Take this Wikipedia and shove it
Elevation Partners — you know, the hedge fund with added Bono — threw a party for Wikipedia at the Third Street Grill. The big news was that Wikipedia has updated its license to be compatible with Larry Lessig's Creative Commons, which should make it even easier for schoolkids to copy entries wholesale into their term papers. Or something. I was on my fourth Cape Codder by the time they started announcing things, so I wasn't really paying attention.
It was an odd venue for a tech party — a greasy diner by day, the Grill sits on a corner near the ballpark, neighborhing Border's, McDonald's, and dozens of men in Giants windbreakers asking passerbys if they need a ticket. They say open source is about software that's free as in "free speech," not "free beer," but the open bar featured plenty of the latter.

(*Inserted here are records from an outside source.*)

-- ==== Sys2Proof/Word.lean ====
section
/-! DEFINITION. The word types of the engine (00_scope.md R10, R12) and the groups of four
that the spec numbers 0..3: ARG0-ARG3, RES0-RES3 and the four lanes of a vector context. -/

namespace Sys2Proof

/-- One byte of host memory. -/
abbrev Byte := BitVec 8
/-- A 32-bit word: a command word, `STATUS`, `PARAM`, or one vector lane (R10 `VW`). -/
abbrev Word32 := BitVec 32
/-- A 64-bit word: an operand, a result, or a scalar-generator word (R10 `W`). -/
abbrev Word64 := BitVec 64

/-- Four like things numbered 0 to 3. -/
structure Quad (α : Type) where
  v0 : α
  v1 : α
  v2 : α
  v3 : α
deriving DecidableEq, Repr

/-- Entry `i` of four. -/
def Quad.get {α : Type} (q : Quad α) (i : Fin 4) : α :=
  match i with
  | 0 => q.v0
  | 1 => q.v1
  | 2 => q.v2
  | 3 => q.v3

/-- Four with entry `i` replaced. -/
def Quad.set {α : Type} (q : Quad α) (i : Fin 4) (x : α) : Quad α :=
  match i with
  | 0 => { q with v0 := x }
  | 1 => { q with v1 := x }
  | 2 => { q with v2 := x }
  | 3 => { q with v3 := x }

/-- Four equal entries. -/
def Quad.all {α : Type} (x : α) : Quad α := ⟨x, x, x, x⟩

/-- Apply `f` to each entry; no entry sees another. -/
def Quad.map {α β : Type} (f : α → β) (q : Quad α) : Quad β :=
  ⟨f q.v0, f q.v1, f q.v2, f q.v3⟩

/-- Combine two groups of four, entry by entry. -/
def Quad.zip {α β γ : Type} (f : α → β → γ) (q : Quad α) (r : Quad β) : Quad γ :=
  ⟨f q.v0 r.v0, f q.v1 r.v1, f q.v2 r.v2, f q.v3 r.v3⟩

end Sys2Proof
end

Elevation's Marc Bodnick greeted me by saying I wasn't drunk enough, and he was rarely without a can of Coors Light the entire night. The user-contributed entertainment was karaoke, backed by a talented, and very patient, live band. The clip above, captured by Irene McGee's cell phone, is a video of Wikipedia's Jimmy Wales and Creative Commons creator Lawrence Lessig announcing their collaboration and singing the Sonny and Cher classic "I Got You Babe." Seriously.
And apparently, no one's putting in long hours over at Yahoo; there was a large contingent from the troubled portal there. Shouldn't they have been back in the office, saving the company? Yahoo Brickhouse head Salim Ismail, our latest Silicon Valley tool, and Yahoo VP Bradley Horowitz took the mike, breaking out "Don't You Want Me," a fitting anthem. (The answer: No.)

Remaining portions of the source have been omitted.